═══ Supplied records

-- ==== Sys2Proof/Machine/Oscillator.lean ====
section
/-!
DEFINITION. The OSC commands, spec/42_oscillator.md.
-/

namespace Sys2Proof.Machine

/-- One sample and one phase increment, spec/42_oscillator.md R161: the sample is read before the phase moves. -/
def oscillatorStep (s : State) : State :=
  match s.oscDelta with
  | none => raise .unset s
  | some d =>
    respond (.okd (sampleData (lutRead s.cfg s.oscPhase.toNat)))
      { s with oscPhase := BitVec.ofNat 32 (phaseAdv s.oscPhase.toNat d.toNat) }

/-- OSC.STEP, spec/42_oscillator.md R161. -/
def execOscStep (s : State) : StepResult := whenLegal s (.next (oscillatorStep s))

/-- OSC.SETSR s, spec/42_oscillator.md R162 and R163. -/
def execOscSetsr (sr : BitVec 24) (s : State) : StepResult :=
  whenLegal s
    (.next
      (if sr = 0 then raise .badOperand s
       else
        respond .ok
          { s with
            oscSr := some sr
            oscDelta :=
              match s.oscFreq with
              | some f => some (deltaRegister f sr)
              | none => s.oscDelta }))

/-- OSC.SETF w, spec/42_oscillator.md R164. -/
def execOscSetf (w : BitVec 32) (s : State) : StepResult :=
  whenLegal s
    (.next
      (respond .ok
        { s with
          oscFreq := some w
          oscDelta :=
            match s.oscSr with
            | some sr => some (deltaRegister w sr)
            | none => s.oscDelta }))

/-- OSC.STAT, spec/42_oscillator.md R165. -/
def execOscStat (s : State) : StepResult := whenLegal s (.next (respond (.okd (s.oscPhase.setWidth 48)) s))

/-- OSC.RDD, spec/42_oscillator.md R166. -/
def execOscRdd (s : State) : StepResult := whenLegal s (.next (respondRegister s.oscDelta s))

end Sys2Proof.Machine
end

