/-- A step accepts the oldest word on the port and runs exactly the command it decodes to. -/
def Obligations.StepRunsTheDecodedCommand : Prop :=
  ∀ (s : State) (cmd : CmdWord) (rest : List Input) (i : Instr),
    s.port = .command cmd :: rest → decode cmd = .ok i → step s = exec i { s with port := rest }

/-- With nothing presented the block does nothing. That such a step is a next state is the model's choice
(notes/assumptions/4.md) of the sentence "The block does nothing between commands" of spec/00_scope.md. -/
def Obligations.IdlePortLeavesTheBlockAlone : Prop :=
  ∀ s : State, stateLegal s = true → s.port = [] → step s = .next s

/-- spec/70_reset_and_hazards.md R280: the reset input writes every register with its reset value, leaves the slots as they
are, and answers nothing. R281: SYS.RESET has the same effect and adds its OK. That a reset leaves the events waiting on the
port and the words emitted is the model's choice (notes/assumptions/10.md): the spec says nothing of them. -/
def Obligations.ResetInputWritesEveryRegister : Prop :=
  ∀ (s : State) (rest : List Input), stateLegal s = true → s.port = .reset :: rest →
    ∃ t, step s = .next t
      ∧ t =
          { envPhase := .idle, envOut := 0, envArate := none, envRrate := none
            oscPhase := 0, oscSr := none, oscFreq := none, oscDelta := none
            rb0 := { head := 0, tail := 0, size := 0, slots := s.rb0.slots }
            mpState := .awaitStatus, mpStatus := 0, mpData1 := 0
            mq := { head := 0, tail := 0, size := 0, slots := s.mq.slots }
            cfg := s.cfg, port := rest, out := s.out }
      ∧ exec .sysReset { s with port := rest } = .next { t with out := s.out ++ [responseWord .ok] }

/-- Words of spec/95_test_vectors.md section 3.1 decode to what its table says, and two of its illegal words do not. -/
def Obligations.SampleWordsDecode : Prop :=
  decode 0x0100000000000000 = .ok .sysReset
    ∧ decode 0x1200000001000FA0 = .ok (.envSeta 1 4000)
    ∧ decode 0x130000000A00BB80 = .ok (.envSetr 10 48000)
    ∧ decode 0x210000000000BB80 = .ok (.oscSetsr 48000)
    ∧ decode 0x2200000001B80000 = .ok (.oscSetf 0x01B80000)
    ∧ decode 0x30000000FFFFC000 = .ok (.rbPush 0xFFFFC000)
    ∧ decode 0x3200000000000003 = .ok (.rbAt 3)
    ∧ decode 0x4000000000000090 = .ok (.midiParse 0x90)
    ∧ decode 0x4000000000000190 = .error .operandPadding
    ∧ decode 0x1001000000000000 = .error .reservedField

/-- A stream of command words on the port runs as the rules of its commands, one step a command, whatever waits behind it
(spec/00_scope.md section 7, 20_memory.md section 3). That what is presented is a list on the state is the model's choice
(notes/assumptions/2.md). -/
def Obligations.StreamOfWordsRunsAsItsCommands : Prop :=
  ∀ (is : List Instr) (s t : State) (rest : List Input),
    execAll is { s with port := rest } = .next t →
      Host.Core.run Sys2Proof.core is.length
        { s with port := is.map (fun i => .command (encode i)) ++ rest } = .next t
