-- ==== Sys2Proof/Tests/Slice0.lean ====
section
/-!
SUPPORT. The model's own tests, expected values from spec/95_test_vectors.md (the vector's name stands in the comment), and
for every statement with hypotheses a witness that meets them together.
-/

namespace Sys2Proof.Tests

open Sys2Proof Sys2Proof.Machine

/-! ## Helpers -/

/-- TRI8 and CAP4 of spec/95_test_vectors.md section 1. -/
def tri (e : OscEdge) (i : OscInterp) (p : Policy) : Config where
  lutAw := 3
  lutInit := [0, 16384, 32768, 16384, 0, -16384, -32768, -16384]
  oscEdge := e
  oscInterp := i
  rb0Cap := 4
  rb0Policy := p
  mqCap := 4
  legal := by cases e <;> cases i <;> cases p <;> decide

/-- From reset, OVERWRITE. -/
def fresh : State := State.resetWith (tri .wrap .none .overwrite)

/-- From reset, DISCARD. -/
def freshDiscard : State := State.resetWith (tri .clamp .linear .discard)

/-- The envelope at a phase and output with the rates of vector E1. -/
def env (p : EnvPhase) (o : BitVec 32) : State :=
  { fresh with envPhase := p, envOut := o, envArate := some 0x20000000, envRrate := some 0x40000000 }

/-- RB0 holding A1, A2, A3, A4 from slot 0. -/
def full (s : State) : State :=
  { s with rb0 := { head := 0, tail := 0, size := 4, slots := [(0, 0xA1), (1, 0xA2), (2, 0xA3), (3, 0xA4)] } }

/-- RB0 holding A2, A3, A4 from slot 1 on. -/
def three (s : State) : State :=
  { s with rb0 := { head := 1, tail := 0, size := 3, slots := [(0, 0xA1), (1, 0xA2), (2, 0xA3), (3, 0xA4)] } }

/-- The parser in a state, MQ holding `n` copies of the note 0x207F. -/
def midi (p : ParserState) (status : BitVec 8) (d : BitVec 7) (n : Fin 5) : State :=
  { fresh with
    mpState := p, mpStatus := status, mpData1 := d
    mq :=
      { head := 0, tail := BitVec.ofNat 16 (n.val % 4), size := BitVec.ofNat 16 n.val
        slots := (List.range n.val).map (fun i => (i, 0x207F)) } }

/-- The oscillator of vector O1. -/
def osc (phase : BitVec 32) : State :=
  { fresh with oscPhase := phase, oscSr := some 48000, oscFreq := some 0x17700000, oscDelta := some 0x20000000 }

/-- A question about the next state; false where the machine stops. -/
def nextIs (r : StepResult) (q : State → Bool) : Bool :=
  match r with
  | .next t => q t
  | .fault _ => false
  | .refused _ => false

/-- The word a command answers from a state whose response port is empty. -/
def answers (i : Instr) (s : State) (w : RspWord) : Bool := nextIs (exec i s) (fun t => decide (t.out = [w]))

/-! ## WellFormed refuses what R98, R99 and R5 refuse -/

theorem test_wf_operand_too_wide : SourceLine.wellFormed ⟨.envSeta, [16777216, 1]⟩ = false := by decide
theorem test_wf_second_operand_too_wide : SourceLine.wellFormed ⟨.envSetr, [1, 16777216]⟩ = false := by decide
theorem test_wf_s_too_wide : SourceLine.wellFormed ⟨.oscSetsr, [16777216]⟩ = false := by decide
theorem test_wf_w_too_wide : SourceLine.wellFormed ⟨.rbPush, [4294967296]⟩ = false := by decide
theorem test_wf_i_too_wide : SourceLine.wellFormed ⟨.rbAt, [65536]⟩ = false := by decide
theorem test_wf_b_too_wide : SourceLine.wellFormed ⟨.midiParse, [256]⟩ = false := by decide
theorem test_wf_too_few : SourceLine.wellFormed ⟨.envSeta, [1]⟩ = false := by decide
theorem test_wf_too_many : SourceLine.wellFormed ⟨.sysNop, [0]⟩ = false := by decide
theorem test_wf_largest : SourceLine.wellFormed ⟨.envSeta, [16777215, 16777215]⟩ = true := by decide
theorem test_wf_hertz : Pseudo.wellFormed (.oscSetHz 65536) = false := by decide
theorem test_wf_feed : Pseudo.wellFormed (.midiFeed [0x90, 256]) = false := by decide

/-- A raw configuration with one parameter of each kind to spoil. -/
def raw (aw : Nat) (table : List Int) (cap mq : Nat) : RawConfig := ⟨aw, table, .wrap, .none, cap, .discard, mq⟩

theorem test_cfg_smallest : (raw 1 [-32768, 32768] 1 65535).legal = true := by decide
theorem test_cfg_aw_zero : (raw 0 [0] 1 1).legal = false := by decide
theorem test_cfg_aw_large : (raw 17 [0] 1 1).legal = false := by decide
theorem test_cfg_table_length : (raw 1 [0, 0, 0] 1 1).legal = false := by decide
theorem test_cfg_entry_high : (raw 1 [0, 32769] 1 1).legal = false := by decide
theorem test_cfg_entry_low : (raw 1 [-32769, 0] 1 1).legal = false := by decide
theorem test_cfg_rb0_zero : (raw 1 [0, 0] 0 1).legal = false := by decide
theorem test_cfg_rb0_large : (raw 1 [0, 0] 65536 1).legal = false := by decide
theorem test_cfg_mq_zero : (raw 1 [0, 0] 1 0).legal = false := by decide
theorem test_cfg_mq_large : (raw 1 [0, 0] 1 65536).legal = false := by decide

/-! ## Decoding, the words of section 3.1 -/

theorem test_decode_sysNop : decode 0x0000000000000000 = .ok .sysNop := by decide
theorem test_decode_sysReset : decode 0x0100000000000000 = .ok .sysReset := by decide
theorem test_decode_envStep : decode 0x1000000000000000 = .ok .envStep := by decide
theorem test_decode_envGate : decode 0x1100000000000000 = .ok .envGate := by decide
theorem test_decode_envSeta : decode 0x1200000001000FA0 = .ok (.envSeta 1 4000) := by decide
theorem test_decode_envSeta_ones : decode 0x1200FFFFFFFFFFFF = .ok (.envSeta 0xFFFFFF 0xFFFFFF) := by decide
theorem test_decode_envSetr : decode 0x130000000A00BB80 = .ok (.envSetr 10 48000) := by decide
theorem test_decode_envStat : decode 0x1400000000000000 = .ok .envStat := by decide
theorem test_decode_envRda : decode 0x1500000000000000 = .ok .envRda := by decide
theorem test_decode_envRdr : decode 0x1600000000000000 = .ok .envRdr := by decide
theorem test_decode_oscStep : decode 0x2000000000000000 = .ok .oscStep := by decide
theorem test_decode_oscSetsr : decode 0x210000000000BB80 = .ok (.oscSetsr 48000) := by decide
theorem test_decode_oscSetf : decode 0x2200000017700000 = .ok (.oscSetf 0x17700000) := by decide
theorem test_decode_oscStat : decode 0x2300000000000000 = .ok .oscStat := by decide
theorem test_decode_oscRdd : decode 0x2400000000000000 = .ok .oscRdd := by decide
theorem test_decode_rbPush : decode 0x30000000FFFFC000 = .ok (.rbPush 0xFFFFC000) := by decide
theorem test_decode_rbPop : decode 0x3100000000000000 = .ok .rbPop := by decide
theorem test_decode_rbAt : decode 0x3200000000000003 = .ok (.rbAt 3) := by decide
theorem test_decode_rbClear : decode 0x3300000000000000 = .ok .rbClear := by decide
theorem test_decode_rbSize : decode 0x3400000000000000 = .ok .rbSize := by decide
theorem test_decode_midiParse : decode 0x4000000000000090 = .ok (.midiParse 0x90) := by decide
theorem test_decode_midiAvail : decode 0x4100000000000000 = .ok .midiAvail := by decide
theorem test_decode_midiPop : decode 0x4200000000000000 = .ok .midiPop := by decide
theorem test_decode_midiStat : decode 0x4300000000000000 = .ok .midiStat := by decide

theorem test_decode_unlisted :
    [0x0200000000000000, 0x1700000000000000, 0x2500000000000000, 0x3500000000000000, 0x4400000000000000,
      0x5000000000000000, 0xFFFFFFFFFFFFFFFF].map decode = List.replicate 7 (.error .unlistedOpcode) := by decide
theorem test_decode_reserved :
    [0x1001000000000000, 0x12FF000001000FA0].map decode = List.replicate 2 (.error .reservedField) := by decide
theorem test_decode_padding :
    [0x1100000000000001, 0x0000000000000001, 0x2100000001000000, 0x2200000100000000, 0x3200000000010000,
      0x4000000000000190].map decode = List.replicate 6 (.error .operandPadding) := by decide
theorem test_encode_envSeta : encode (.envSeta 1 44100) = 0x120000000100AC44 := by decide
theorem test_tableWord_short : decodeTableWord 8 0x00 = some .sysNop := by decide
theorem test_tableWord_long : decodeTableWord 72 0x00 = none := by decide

══════

--- What is required ---
Please return exactly the lines that run from the line with "theorem test_encode_envSeta : encode" through the end of the records above, both included, and nothing more.

--- Solution for this task ---
theorem test_encode_envSeta : encode (.envSeta 1 44100) = 0x120000000100AC44 := by decide
theorem test_tableWord_short : decodeTableWord 8 0x00 = some .sysNop := by decide
theorem test_tableWord_long : decodeTableWord 72 0x00 = none := by decide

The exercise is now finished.